REQUIREMENT>
From the records below, output exactly the lines running from the line containing "as after any droop (R397). -/" through the line containing "if x.locking then", and no others.

SOURCE MATERIAL>
-- ==== Sys2Proof/Machine/Power.lean ====
section
/-! DEFINITION. The power manager (13 R388 to R403; 11 R332, R333): shares, operating points, droop, ageing, heat. -/

namespace Sys2Proof.Machine

open Sys2Proof

/-! ### Shares (11 R332, R333) -/

/-- Slices of a partition. -/
def sliceCount (P : Part) : Nat := (slicesOf P).length

/-- Whether a partition is in pooled power (R333). -/
def pooledPower (P : Part) : Bool := P.st ≠ .free && P.dict.powerPooled = 1 && P.dict.powerConsent = 1

/-- Members of the power pool, rising. -/
def poolMembers (s : State) : List Nat := allParts.filter fun k => pooledPower (s.part k)

/-- The partitions partition k's share is held for together: the pool's members, or itself (R394). -/
def shareGroup (s : State) (k : Nat) : List Nat := if pooledPower (s.part k) then poolMembers s else [k]

/-- Partition k's own share in W (R332). -/
def shareOf (s : State) (k : Nat) : Nat := s.power.cap.toNat * sliceCount (s.part k) / 16

/-- The share of a group in mW. -/
def groupShare (s : State) (g : List Nat) : Nat := 1000 * (g.map (shareOf s)).foldl (· + ·) 0

/-! ### Operating points (R389 to R392) -/

/-- Least die voltage of a point, mV (Table 13.2); OP7 requires none. -/
def leastMv : Nat → Nat
  | 0 => 850 | 1 => 800 | 2 => 760 | 3 => 710 | 4 => 660 | 5 => 620 | 6 => 600 | _ => 0

/-- C-die power of a point with four slices at peak, mW (Table 13.2). -/
def dieMw : Nat → Nat
  | 0 => 142000 | 1 => 111810 | 2 => 90820 | 3 => 66050 | 4 => 45660 | 5 => 30220 | 6 => 18870 | _ => 0

/-- The effective point of slice i (R391, R394, R398, R399, R400): the slower of the preferred point of its phase and the
cap's point, off OP0 on a barred die, and no faster than the point heat holds it at. -/
def effective (s : State) (i : Nat) : Nat :=
  match (s.slice i).owner with
  | none => 7
  | some k =>
    let P := s.part k
    let pref := (P.dict.phaseOp.getD (s.slice i).phase.toNat 6).toNat
    let base := max (max pref P.opCap) (if (s.die (i / 4)).barred then 1 else 0)
    if s.power.hotstop then 6 else min 6 (max base (s.slice i).throttle)

/-- Least voltage a die's slices require, counting the targets of changes that raise it when `up` (R390, R392). -/
def dieNeed (s : State) (d : Nat) (up : Bool) : Nat :=
  ((List.range 4).map fun j =>
    let x := s.slice (4 * d + j)
    max (leastMv x.op.toNat) (if up && x.locking then leastMv (x.change.getD x.op).toNat else 0)).foldl max 0

/-- A lowering of a die's rail waits for one of its slices' droops (R397). -/
def lowerHeld (s : State) (d : Nat) : Bool := (List.range 4).any fun j => (s.slice (4 * d + j)).lowerWait

/-- Sets a die's rail to what its slices require plus the trim (R390); with every slice at OP7 it keeps its voltage, and a
lowering waits while a droop holds it (R397). -/
def setRail (s : State) (d : Nat) : State :=
  let v := dieNeed s d true
  let mv := ((v : Int) + (s.die d).trim).toNat
  if v = 0 ∨ (mv < (s.die d).rail ∧ lowerHeld s d = true) then s else s.modDie d fun D => { D with rail := mv }

/-- Whether a change on this slice may start: 1 µs, 100 AONCLK, after the last droop cleared (R397). -/
def changeFree (s : State) (x : Slice) : Bool :=
  !x.droop && match x.droopEnd with | none => true | some t => t + 100 ≤ s.now.toNat

/-- A slice whose effective point is not the one it runs at, or is moving to, starts a change (R391, R392). A change that is
given up after its lock had begun no longer holds the rail up: the rail follows what the die needs (R390), the lowering waiting
as after any droop (R397). -/
def retarget (s : State) (i : Nat) : State :=
  let t := BitVec.ofNat 3 (effective s i)
  let x := s.slice i
  if x.op ≠ t ∧ x.change = some t then s
  else
    let y := { x with change := if x.op = t then none else some t, locking := false }
    if x.locking then setRail (s.putSlice i { y with lowerWait := x.lowerWait || !changeFree s x }) (i / 4) else s.putSlice i y

/-- Every slice of the device, or of one partition. -/
def retargetAll (s : State) : State := (List.range 16).foldl retarget s
def retargetPart (s : State) (k : Nat) : State := (slicesOf (s.part k)).foldl retarget s

/-- The first half of a change: the rail is raised and the idle synthesiser locks (R392 steps 1, 2). -/
def startRelock (s : State) (i : Nat) : State :=
  let x := s.slice i
  if x.change.isSome && !x.locking && changeFree s x then setRail (s.putSlice i { x with locking := true }) (i / 4) else s

/-- 1 µs after a droop cleared, the rail lowering that waited for it is issued (R397). -/
def endLowerWait (s : State) (i : Nat) : State :=
  let x := s.slice i
  if x.lowerWait && changeFree s x then setRail (s.putSlice i { x with lowerWait := false }) (i / 4) else s

/-- OPERATING_POINT_CHANGE (R392, R397): the slice switches to its new point, and the rail follows what the die needs; a
lowering waits until 1 µs after a droop cleared. -/
def execOperatingPointChange (i : Fin 16) (s : State) : Host.Outcome State Fault Refusal :=
  .next <|
    if s.boot.clocksOff then s
    else
      let x := s.slice i.val
      match x.change with
      | none => s
      | some t =>
        if x.droop ∨ ¬(x.locking ∨ changeFree s x) then s
        else
          let free := changeFree s x
          setRail (s.putSlice i.val { x with
            op := t, change := none, locking := false, lowerWait := !free
            droopEnd := if free then none else x.droopEnd }) (i.val / 4)

/-- DROOP (R396): the slice's clocks are stretched and a class 0x06 event is raised. -/
def execDroop (i : Fin 16) (s : State) : Host.Outcome State Fault Refusal :=
  .next <|
    let x := s.slice i.val
    if s.boot.clocksOff ∨ x.droop ∨ x.op = 7 then s
    else
      ripEvent (s.putSlice i.val { x with droop := true }) 0x06
        (match x.owner with | some k => k + 1 | none => 0) (i.val / 4) i.val 0 0

/-- DROOP_CLEAR (R396): the stretch ends. -/
def execDroopClear (i : Fin 16) (s : State) : Host.Outcome State Fault Refusal :=
  .next <|
    let x := s.slice i.val
    if s.boot.clocksOff ∨ !x.droop then s else s.putSlice i.val { x with droop := false, droopEnd := some s.now.toNat }

/-! ### Dividing the cap (R394) -/

/-- Classes of work the manager reduces. -/
inductive PClass where
  | links | memory | compute
  deriving DecidableEq, Repr

/-- A priority order from its code (14 Table 14.12): first to last. -/
def priorityOrder : Nat → List PClass
  | 1 => [.links, .compute, .memory]
  | 2 => [.memory, .links, .compute]
  | 3 => [.memory, .compute, .links]
  | 4 => [.compute, .links, .memory]
  | 5 => [.compute, .memory, .links]
  | _ => [.links, .memory, .compute]

/-- The point a group's compute runs at before a step: the fastest preferred point in force among its slices, heat aside. -/
def groupPoint (s : State) (g : List Nat) : Nat :=
  (g.flatMap fun k => (slicesOf (s.part k)).map fun i =>
    max (s.part k).opCap ((s.part k).dict.phaseOp.getD (s.slice i).phase.toNat 6).toNat).foldl min 6

/-- Whether a class can be reduced further. -/
def reducible (s : State) (g : List Nat) : PClass → Bool
  | .compute => groupPoint s g < 6
  | .memory => g.any fun k => 1 < (s.part k).memPace
  | .links => g.any fun k => 1 < (s.part k).linkPace

/-- Whether a class is reduced now. -/
def reduced (s : State) (g : List Nat) : PClass → Bool
  | .compute => g.any fun k => 0 < (s.part k).opCap
  | .memory => g.any fun k => (s.part k).memPace < 16
  | .links => g.any fun k => (s.part k).linkPace < 16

RESULT>
as after any droop (R397). -/
def retarget (s : State) (i : Nat) : State :=
  let t := BitVec.ofNat 3 (effective s i)
  let x := s.slice i
  if x.op ≠ t ∧ x.change = some t then s
  else
    let y := { x with change := if x.op = t then none else some t, locking := false }
    if x.locking then setRail (s.putSlice i { y with lowerWait := x.lowerWait || !changeFree s x }) (i / 4) else s.putSlice i y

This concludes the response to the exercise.